COMENTARIOS INICIALES

La secuencia diagnóstica ha sido sistemática y muy “repetitiva” (los cultivos), se sugieren estudios adicionales para aclarar la naturaleza del proceso (ver más adelante).

Los tratamientos realizados hasta ahora se han revelado muy poco efectivos.

El pronóstico estará relacionado con un diagnóstico certero más claro y cuando se realicen las valoraciones clínicas, las exploraciones físicas pertinentes y las pruebas urológicas necesarias.

EVALUACIÓN CASO Y DOLOR

El paciente ha sido enfocado a un diagnóstico de prostatitis crónica bacteriana. No obstante, el diagnostico de prostatitis crónica bacteriana es probablemente insuficiente dado el tiempo transcurrido. Probablemente, tenga asociado un síndrome del elevador del ano, en el contexto de un síndrome de dolor miofascial de suelo pélvico, y una neuropatía sensitiva del nervio pudendo. Todo ello debe ser objetivado con análisis urológicos (test de los 4 vasos) y test neurofisiológicos adecuados (electroneurografía y electromiografía)

OBSERVACIONES Y CONTRIBUCIONES DEL CONSULTANTE

¿Por qué pensamos qué es una prostatitis bacteriana crónica?

Fundamentalmente, por las recidivas periódicas y los cultivos de semen positivos a diferentes gérmenes.

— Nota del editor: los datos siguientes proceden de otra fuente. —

-- ==== Sys2Proof/Tests/Slice0.lean ====
section
/-!
SUPPORT. Tests on fixed values, each from the spec's own examples and vectors (95_test_vectors.md, by their ids) or from a
pattern of the opcode map, and one witness for the hypotheses of each statement, clause by clause. Each test is one step.
-/

namespace Sys2Proof.Tests

open Sys2Proof.Machine Sys2Proof.Claims

/-! ### Builders -/

/-- The reset state with VX and VY set. -/
def withRegs (x : Reg) (a : Byte) (y : Reg) (b : Byte) : State := (State.reset.writeV x a).writeV y b

/-- `s` with bytes placed in memory from `a`. -/
def withBytes (s : State) (a : Nat) (bs : List Byte) : State := s.setMem (s.mem.writeBytes a bs)

/-- One step on `s` with the word `w` at 0x200, where pc is after reset. -/
def stepOn (w : Word) (s : State) : Result := step (withBytes s 0x200 (wordBytes w))

/-- Whether the answer is a next state with the property. -/
def nextHas (r : Result) (p : State → Bool) : Bool :=
  match r with
  | .next t => p t
  | .fault _ => false
  | .refused _ => false

/-- Whether the answer is this fault. -/
def faultIs (r : Result) (f : Fault) : Bool :=
  match r with
  | .next _ => false
  | .fault g => g == f
  | .refused _ => false

/-- The state with `d` return addresses held. -/
def withDepth (d : Fin 17) : State := { State.reset with sp := d }

/-! ### Well-formed words: one ill-formed word for each group's check (30_encoding.md R96..R100; vector C10) -/

theorem test_wellFormed_group0 : wellFormedWord 0x0000 = false ∧ wellFormedWord 0x00E1 = false := by decide
theorem test_wellFormed_group5 : wellFormedWord 0x5121 = false ∧ wellFormedWord 0x512F = false := by decide
theorem test_wellFormed_group8 : wellFormedWord 0x8128 = false ∧ wellFormedWord 0x812F = false := by decide
theorem test_wellFormed_group9 : wellFormedWord 0x9AB1 = false := by decide
theorem test_wellFormed_groupE : wellFormedWord 0xE19F = false ∧ wellFormedWord 0xE1A0 = false := by decide
theorem test_wellFormed_groupF : wellFormedWord 0xF154 = false ∧ wellFormedWord 0xF1FF = false := by decide
theorem test_wellFormed_known : wellFormedWord 0x00E0 = true ∧ wellFormedWord 0x812E = true := by decide

/-! ### Decoding: every constructor, from its pattern's bits (30_encoding.md R95; vectors C6..C11) -/

theorem test_decode_flow :
    decodeWord 0b0000000011101110#16 = some .ret ∧ decodeWord 0b0001101010111100#16 = some (.jp 0xABC) ∧
    decodeWord 0b0010111111101101#16 = some (.call 0xFED) ∧ decodeWord 0b0011110001000010#16 = some (.seImm 12 0x42) ∧
    decodeWord 0b0100110001000010#16 = some (.sneImm 12 0x42) ∧ decodeWord 0b0101000100100000#16 = some (.seReg 1 2) ∧
    decodeWord 0b1001000100100000#16 = some (.sneReg 1 2) ∧ decodeWord 0b1011001000110100#16 = some (.jpV0 0x234) := by
  decide

theorem test_decode_alu :
    decodeWord 0b0110101000101111#16 = some (.ldImm 10 0x2F) ∧ decodeWord 0b0111000100000101#16 = some (.addImm 1 5) ∧
    decodeWord 0b1000000100100000#16 = some (.ldReg 1 2) ∧ decodeWord 0b1000000100100001#16 = some (.orReg 1 2) ∧
    decodeWord 0b1000000100100010#16 = some (.andReg 1 2) ∧ decodeWord 0b1000000100100011#16 = some (.xorReg 1 2) ∧
    decodeWord 0b1000000100100100#16 = some (.addReg 1 2) ∧ decodeWord 0b1000000100100101#16 = some (.sub 1 2) ∧
    decodeWord 0b1000101010110110#16 = some (.shr 10 11) ∧ decodeWord 0b1000000100100111#16 = some (.subn 1 2) ∧
    decodeWord 0b1000000100101110#16 = some (.shl 1 2) ∧ decodeWord 0b1100001100001111#16 = some (.rnd 3 0x0F) := by
  decide

theorem test_decode_index :
    decodeWord 0b1010001011110000#16 = some (.ldI 0x2F0) ∧ decodeWord 0b1111000100011110#16 = some (.addI 1) ∧
    decodeWord 0b1111001100101001#16 = some (.ldF 3) ∧ decodeWord 0b1111000000110011#16 = some (.ldB 0) ∧
    decodeWord 0b1111001001010101#16 = some (.ldStore 2) ∧ decodeWord 0b1111001001100101#16 = some (.ldLoad 2) := by
  decide

theorem test_decode_display :
    decodeWord 0b0000000011100000#16 = some .cls ∧ decodeWord 0b1101011110100101#16 = some (.drw 7 10 5) := by decide

theorem test_decode_keypadTimer :
    decodeWord 0b1110000110011110#16 = some (.skp 1) ∧ decodeWord 0b1110000110100001#16 = some (.sknp 1) ∧
    decodeWord 0b1111001000000111#16 = some (.ldGetDT 2) ∧ decodeWord 0b1111001100001010#16 = some (.ldK 3) ∧
    decodeWord 0b1111001000010101#16 = some (.ldSetDT 2) ∧ decodeWord 0b1111001100011000#16 = some (.ldSetST 3) := by
  decide

theorem test_decode_bytes :
    decode [0x12, 0x34, 0xFF] = .instr (.jp 0x234) [0xFF] ∧ decode [0x00, 0x00] = .unknownOpcode 0 [] ∧
    decode [0x12] = .truncated := by decide

theorem test_decodeTableWord : decodeTableWord 16 0x8AB6 = some (.shr 10 11) ∧ decodeTableWord 16 0x5121 = none := by
  decide

/-! ### The step cycle (vectors C1..C5) -/

theorem test_step_unknown :
    nextHas (step State.reset) (fun t => t.pc == 0x202 && t.events == [.unknownOpcode 0x200 0]) = true := by decide

theorem test_step_lastAddress :
    nextHas (step (withBytes (State.reset.setPc 0xFFE) 0xFFE [0x60, 0x07]))
      (fun t => t.readV 0 == 7 && t.pc == 0x1000) = true := by decide

theorem test_step_oddAddress :
    nextHas (step (withBytes (State.reset.setPc 0x203) 0x203 [0x6A, 0x55]))
      (fun t => t.readV 10 == 0x55 && t.pc == 0x205) = true := by decide

theorem test_step_fetchOutOfRange : faultIs (step (State.reset.setPc 0xFFF)) (.fetchOutOfRange 0xFFF) = true := by decide

theorem test_withFetchWord :
    nextHas (step (State.reset.withFetchWord 16 0x6A2F)) (fun t => t.readV 10 == 0x2F && t.pc == 0x202) = true := by
  decide

/-! ### Control transfer (vectors F1..F22) -/

theorem test_jp : nextHas (stepOn 0x1ABC State.reset) (fun t => t.pc == 0xABC) = true := by decide
theorem test_call_last :
    nextHas (stepOn 0x2300 (withDepth 15)) (fun t => t.stack[15] == 0x202 && t.sp == 16 && t.pc == 0x300) = true := by
  decide
theorem test_call_overflow : faultIs (stepOn 0x2300 (withDepth 16)) (.stackOverflow 0x200 0x2300) = true := by decide
theorem test_ret :
    nextHas (stepOn 0x00EE { State.reset with sp := 1, stack := State.reset.stack.set 0 0x206 })
      (fun t => t.pc == 0x206 && t.sp == 0 && t.stack[0] == 0x206) = true := by decide
theorem test_ret_underflow : faultIs (stepOn 0x00EE State.reset) (.stackUnderflow 0x200 0x00EE) = true := by decide
theorem test_seImm : nextHas (stepOn 0x3342 (State.reset.writeV 3 0x42)) (fun t => t.pc == 0x204) = true := by decide
theorem test_sneImm : nextHas (stepOn 0x4342 (State.reset.writeV 3 0x42)) (fun t => t.pc == 0x202) = true := by decide
theorem test_seReg : nextHas (stepOn 0x5120 (withRegs 1 7 2 8)) (fun t => t.pc == 0x202) = true := by decide
theorem test_sneReg : nextHas (stepOn 0x9120 (withRegs 1 7 2 8)) (fun t => t.pc == 0x204) = true := by decide
theorem test_jpV0_noMask : nextHas (stepOn 0xBFFF (State.reset.writeV 0 0xFF)) (fun t => t.pc == 0x10FE) = true := by
  decide
theorem test_jpV0_alwaysV0 : nextHas (stepOn 0xB234 (State.reset.writeV 2 0x77)) (fun t => t.pc == 0x234) = true := by
  decide

/-! ### Load and ALU (vectors A1..A43) -/

theorem test_ldImm : nextHas (stepOn 0x6A2F State.reset) (fun t => t.readV 10 == 0x2F) = true := by decide
theorem test_addImm_wraps :
    nextHas (stepOn 0x7105 (State.reset.writeV 1 0xFE)) (fun t => t.readV 1 == 3 && t.readV 15 == 0) = true := by decide
theorem test_ldReg : nextHas (stepOn 0x8120 (withRegs 1 0 2 9)) (fun t => t.readV 1 == 9) = true := by decide
theorem test_orReg_keepsVF :
    nextHas (stepOn 0x8121 ((withRegs 1 0xF3 2 0x3F).writeV 15 1)) (fun t => t.readV 1 == 0xFF && t.readV 15 == 1) = true := by
  decide
theorem test_andReg_keepsVF :
    nextHas (stepOn 0x8122 ((withRegs 1 0xF3 2 0x3F).writeV 15 1)) (fun t => t.readV 1 == 0x33 && t.readV 15 == 1) = true := by
  decide
theorem test_xorReg_keepsVF :
    nextHas (stepOn 0x8123 ((withRegs 1 0xF3 2 0x3F).writeV 15 1)) (fun t => t.readV 1 == 0xCC && t.readV 15 == 1) = true := by
  decide
theorem test_addReg_256 :
    nextHas (stepOn 0x8124 (withRegs 1 0x80 2 0x80)) (fun t => t.readV 1 == 0 && t.readV 15 == 1) = true := by decide
theorem test_addReg_flagWins : nextHas (stepOn 0x8F14 (withRegs 15 5 1 1)) (fun t => t.readV 15 == 0) = true := by decide
theorem test_sub_borrow :
    nextHas (stepOn 0x8125 (withRegs 1 0x10 2 0x11)) (fun t => t.readV 1 == 0xFF && t.readV 15 == 0) = true := by decide
theorem test_sub_equal :
    nextHas (stepOn 0x8125 (withRegs 1 0x10 2 0x10)) (fun t => t.readV 1 == 0 && t.readV 15 == 1) = true := by decide
theorem test_shr_ignoresVY :
    nextHas (stepOn 0x8126 (withRegs 1 3 2 0x55)) (fun t => t.readV 1 == 1 && t.readV 15 == 1 && t.readV 2 == 0x55) = true := by
  decide
theorem test_subn :
    nextHas (stepOn 0x8127 (withRegs 1 0x30 2 0x10)) (fun t => t.readV 1 == 0xE0 && t.readV 15 == 0) = true := by decide
theorem test_shl_ignoresVY :
    nextHas (stepOn 0x812E (withRegs 1 0x81 2 0x55)) (fun t => t.readV 1 == 2 && t.readV 15 == 1 && t.readV 2 == 0x55) = true := by
  decide
theorem test_shl_flagWins : nextHas (stepOn 0x8F2E (State.reset.writeV 15 0x7F)) (fun t => t.readV 15 == 0) = true := by
  decide
theorem test_rnd_draw : (rndWith 0xA7 3 0x0F State.reset).readV 3 = 7 := by decide
theorem test_rnd_completes : nextHas (stepOn 0xC30F State.reset) (fun t => t.pc == 0x202 && t.draws == 1) = true := by
  decide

Por otro lado, el enrojecimiento de glande y el dolor posteyaculatorio son muy sugestivos de una prostatitis bacteriana crónica.

¿Por qué pensamos que podemos encontrarnos ante un síndrome del elevador del ano asociado?

Podríamos encontrarnos en un entorno donde puede coexistir un problema miofascial evolucionado y secundario a la prostatitis bacteriana.

Encontramos algunos indicios que apuntan a ello: molestias en la micción, dolor en glande y uretra y que empeora a lo largo de la jornada y aumento de dolor en periodos de crisis.

¿Serían necesarios algunos otros estudios complementarios para conocer el origen de mi problema?

Realización de pruebas neurofisiológicas completas por un experto en suelo pélvico (Dr. Zarza).

La prueba de Stamey-Meares o de los 4 vasos para confirmar o descartar la prostatitis bacteriana crónica. Tiene muchos falsos negativos.

¿Por qué descartamos una la neuralgia del pudendo por atrapamiento?

Los criterios de Aix-en-Provence (Anexo 1) para la neuralgia del pudendo por atrapamiento no se cumplen.

Los criterios de Nantes (Anexo 2) para la neuralgia del pudendo por atrapamiento no se cumplen en su totalidad y deben cumplirse.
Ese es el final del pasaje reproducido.